In order to evaluate the likelihood of an allele frequency trajectory going from p0 to pf in 5 generations, we simulated 10 millions of 5 generation allele frequency trajectories starting from p0, recorded the final allele frequency pj in each simulation j, and computed the proportion of simulations such that (pj-p0)^2 was greater than (pf-p0)^2. Two simulation strategies were implemented. In the first strategy, we considered a standard Wright-Fisher model with N haploïd individuals: if one allele has x copies out of N individuals at generation g, the number of copies at generation (g + 1) is a binomial variable with parameters (N, x/N). In the second strategy, we accounted for the number of reproducing males Nm(g) and females Nf (g) at each generation g: if one allele has xm copies among the 2*Nm(g) male alleles and xf copies among the 2*Nf(g) female alleles at generation g, the number of copies among the males at generation (g + 1) is Xmm + Xmf, where Xmm is a binomial variable with parameters (Nm(g + 1), xm/2*Nm(g)) and Xmf is a binomial variable with parameters (Nm(g + 1), xf/2*Nf(g)). Similarly, the number of copies among the females at generation (g + 1) is Xfm + Xff, where Xfm is a binomial variable with parameters (Nf(g + 1), xm/2*Nm(g)) and Xff is a binomial variable with parameters (Nf(g + 1), xf/2*Nf(g)).

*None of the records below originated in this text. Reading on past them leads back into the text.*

section
/-! What every step keeps (10_state.md): the induction step of an invariant, packaged once, and the four
invariants of the buffer, the target file, the configuration and the disabled block. -/

namespace Sys2Proof.Machine
open Sys2Proof.Safety

/-! ### How a step keeps a predicate -/

/-- A predicate that does not read the ports (the waiting inputs, the sampled time, the response and the
arbiter's counter) is kept by every step if resets establish it and operations keep it. -/
theorem step_keeps {P : State → Prop}
    (hports : ∀ u i n r a, P u → P { u with inp := i, now := n, rsp := r, arb := a })
    (hreset : ∀ v u, P (resetBlock v u)) (hexec : ∀ i u u', P u → exec i u = .next u' → P u')
    {s t : State} (hs : P s) (h : step s = .next t) : P t := by
  rcases step_cases_by_input s with ⟨v, rest, -, hrun⟩ | hrun | ⟨p, r, n, a, hrun⟩
  · rw [hrun] at h
    cases h
    exact hreset v _
  · rw [hrun] at h
    cases h
    exact hs
  · have hu : P { s with inp := r, now := n, arb := a } := hports s r n s.rsp a hs
    rw [hrun] at h
    rcases runTask_word_cases p { s with inp := r, now := n, arb := a } with ⟨i, hi⟩ | hill
    · exact hexec i _ t hu (hi.symm.trans h)
    · rw [hill, refuseIll_eq] at h
      cases h
      exact hports s r n (some illWord) a hs

/-- The two states agree on the assembler, the target file, `CNT`, `LAST` and `EN`, the registers that
no HOST operation reaches (20_memory.md R73). -/
def SameDetector (s t : State) : Prop :=
  t = { s with tmo := t.tmo, x1 := t.x1, x2 := t.x2, y1 := t.y1, y2 := t.y2, slot := t.slot,
               now := t.now, inp := t.inp, rsp := t.rsp, arb := t.arb }

/-- A predicate on the registers that HOST operations do not reach is kept by every step if resets
establish it and received bytes keep it. -/
theorem step_keeps_of_receiveByte {P : State → Prop}
    (hsame : ∀ s t, SameDetector s t → P s → P t) (hreset : ∀ v u, P (resetBlock v u))
    (hbyte : ∀ b u, P u → P (receiveByte b u)) {s t : State} (hs : P s) (h : step s = .next t) :
    P t := by
  refine step_keeps (fun u i n r a hu => hsame u _ rfl hu) hreset (fun i u u' hu hi => ?_) hs h
  by_cases hrx : ∃ b, i = .rxb b
  · obtain ⟨b, rfl⟩ := hrx
    cases hi
    exact hsame (receiveByte b u) _ rfl (hbyte b u hu)
  · obtain ⟨t, ht, hframe⟩ := exec_host_frame (fun b hb => hrx ⟨b, hb⟩) u
    rw [ht] at hi
    cases hi
    refine hsame u _ ?_ hu
    rw [hframe]
    rfl

/-! ### A received byte, by what it completes -/

/-- A received byte is ignored, completes a header, completes a frame, or is appended or dropped
(40_frame_assembler.md R130). -/
theorem receiveByte_cases (b : Byte) (s : State) :
    (s.en = false ∧ receiveByte b s = s)
    ∨ (s.en = true ∧ CompletesHeader s b ∧ receiveByte b s = takeHeader (received b s))
    ∨ (s.en = true ∧ CompletesFrame s b ∧ receiveByte b s = completeFrame (received b s))
    ∨ (s.en = true ∧ ¬ CompletesHeader s b ∧ ¬ CompletesFrame s b
        ∧ receiveByte b s = received b s) := by
  cases he : s.en with
  | false => exact .inl ⟨rfl, receiveByte_disabled he⟩
  | true =>
    by_cases hh : CompletesHeader s b
    · exact .inr (.inl ⟨rfl, hh, receiveByte_header he hh⟩)
    · by_cases hf : CompletesFrame s b
      · exact .inr (.inr (.inl ⟨rfl, hf, receiveByte_frame he hf⟩))
      · exact .inr (.inr (.inr ⟨rfl, hh, hf, receiveByte_ordinary he hh hf⟩))

theorem receiveByte_en (b : Byte) (s : State) : (receiveByte b s).en = s.en := by
  rw [receiveByte_reach]

theorem received_len (b : Byte) (s : State) : (received b s).len.val = min (s.len.val + 1) 32 :=
  (appendByte_spec b (windowPush b s)).2.1

/-- The byte goes to `BUF[LEN]`, if that exists; every other byte of `BUF` stays. -/
theorem received_read (b : Byte) (s : State) (a : Nat) :
    (received b s).buf.read a = if a = s.len.val ∧ a < 32 then b else s.buf.read a :=
  (appendByte_spec b (windowPush b s)).2.2 a

theorem received_fstate (b : Byte) (s : State) : (received b s).fstate = s.fstate := by
  rw [received_eq]

/-! ### The message buffer -/

/-- The newest valid bytes of `BUF` are those of the window, until an append is dropped
(20_memory.md, section 2). -/
def NewestInWindow (s : State) : Prop :=
  s.len.val ≤ 31 → ∀ k, (h : k < 4) → k < s.len.val → s.buf.read (s.len.val - 1 - k) = s.w[3 - k]

/-- The appended byte is the newest of window and buffer; the older ones move back by one in both. -/
theorem newestInWindow_received {b : Byte} {s : State} (h : NewestInWindow s) :
    NewestInWindow (received b s) := by
  intro hlen k hk hlt
  have hadd := received_len b s
  have hw : (received b s).w[3 - k] = #v[s.w[1], s.w[2], s.w[3], b][3 - k] := by
    simp only [received_w]
  rw [hw, received_read]
  cases k with
  | zero => exact if_pos (by omega)
  | succ j =>
    rw [if_neg (by omega), show (received b s).len.val - 1 - (j + 1) = s.len.val - 1 - j by omega,
      h (by omega) j (by omega) (by omega)]
    have hj : j = 0 ∨ j = 1 ∨ j = 2 := by omega
    rcases hj with rfl | rfl | rfl <;> rfl

/-- After a header the four bytes of the window are the four of the buffer. -/
theorem newestInWindow_takeHeader {s : State} (h : headerSeen s = true) :
    NewestInWindow (takeHeader s) := by
  obtain ⟨hw0, hw1, hw2, hw3⟩ := (headerSeen_iff s).mp h
  obtain ⟨-, h0, h1, h2, h3, -⟩ := takeHeader_spec s
  intro _ k hk _
  have hk' : k = 0 ∨ k = 1 ∨ k = 2 ∨ k = 3 := by omega
  rcases hk' with rfl | rfl | rfl | rfl
  · exact h3.trans hw3.symm
  · exact h2.trans hw2.symm
  · exact h1.trans hw1.symm
  · exact h0.trans hw0.symm

theorem receiveByte_keeps_bufferSound {b : Byte} {s : State} (h : BufferSound s) :
    BufferSound (receiveByte b s) := by
  obtain ⟨hwf, hacc, hnew⟩ := h
  have hwf' : (received b s).buf.wf := appendByte_wf hwf
  rcases receiveByte_cases b s with ⟨-, hr⟩ | ⟨-, hh, hr⟩ | ⟨-, -, hr⟩ | ⟨-, -, -, hr⟩ <;> rw [hr]
  · exact ⟨hwf, hacc, hnew⟩
  · exact ⟨takeHeader_wf hwf', fun _ => le_rfl,
      newestInWindow_takeHeader ((headerSeen_received b s).mpr hh)⟩
  · rw [completeFrame_eq]
    exact ⟨hwf', nofun, fun _ k _ hk => absurd hk (Nat.not_lt_zero k)⟩
  · refine ⟨hwf', fun hf => ?_, newestInWindow_received hnew⟩
    rw [received_fstate] at hf
    have hlen := hacc hf
    have hlt := s.len.isLt
    rw [received_len]
    omega

theorem resetBlock_bufferSound (v : Bool) (s : State) : BufferSound (resetBlock v s) :=
  ⟨Memory.wf_empty, nofun, fun _ k _ hk => absurd hk (Nat.not_lt_zero k)⟩

theorem bufferSound_of_sameDetector {s t : State} (h : SameDetector s t) (hs : BufferSound s) :
    BufferSound t := by
  rw [h]
  exact hs

/-- Settles O57: a reset empties the buffer, and a byte keeps it sound whatever it completes. -/
theorem stepKeepsBufferSound : Obligations.StepKeepsBufferSound :=
  fun _ _ => step_keeps_of_receiveByte (fun _ _ => bufferSound_of_sameDetector)
    resetBlock_bufferSound (fun _ _ => receiveByte_keeps_bufferSound)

For each simulation strategy, a first set of simulations was performed using parameters mimicking the pHu- line, and a second set was performed using parameters mimicking the pHu + line. For strategy 1, the number of haploïd individuals was the haploïd effective population size estimated by FLK. For strategy 2, the number of male and female reproducers at every generation was the same as in the divergent selection experiment. The final p-value at each SNP (provided in Additional file 6: Table S1) was the product of the likelihoods obtained in the two lines.

QTL detection

QTL detection on birds from generation 6 was performed by the multi-marker Bayes Cπ analysis [32] implemented in GS3 software [33]. The statistical model was:

$$ {y}_j=\mu +\sum \limits_{i=1}^M{x}_{ij}{a}_i+{e}_j $$

where y j is the phenotype for an individual j corrected for the fixed effects of sex and hatch, μ the overall mean, M the number of markers analysed, x ij the genotype score (coded as 0, 1 or 2) of SNP i for individual j, ai the additive effect of SNP i, and e j the random residual for individual j with ej  N(0, Iσ2e). I is an identity matrix and σ2e is the residual variance. All unknown parameters were assigned prior distributions and sampled with a Monte Carlo Markov chain (MCMC) using Gibbs sampling. The MCMC was run for 400,000 iterations, with a burn-in of 80,000 iterations and thin interval of 400. The Bayes Cπ analysis allows introducing in the model all the SNPs at the same time but makes the assumption that only a small proportion of them has a significant effect on the trait. Thus, the prior parameter used for ai is a mixture distribution with ai N (0, σ2a) if the SNP is in the model (with a probability π) and ai = 0 if the SNP is not in the model (with a probability 1-π). σ2a is the common marker effect variance and the hyper parameter (1-π) the prior probability that the effect of marker i is 0. For π the prior distribution was set at a Beta distribution with parameters α = 0.5 × 104 and β = 99.5 × 104, meaning that π was almost fixed at 0.005. Variances σ2a and σ2e were assigned inverted chi-squared distributions with v = 4.2 degrees of freedom and a scale parameter \( {S}^2=\frac{{\widehat{\sigma}}^2\left(\nu -2\right)}{\nu } \) where \( {\widehat{\sigma}}^2 \)equals the prior value of σ2a or σ2e. The statistics used to detect significant SNP was the Bayes Factor (BF), which corresponds to the increase from prior to posterior probabilities of the SNP being “in” the model [34]. In this study we retained markers corresponding to BF = 20–150 and BF > 150 which indicated strong and very strong evidence of QTL linkage, respectively [34]. We defined QTL regions by merging candidate SNPs distant by less than 1 Mb, and further extended each obtained region by including the two 1 Mb flanking regions (that is 1 Mb before the first SNP and 1 Mb after the last SNP).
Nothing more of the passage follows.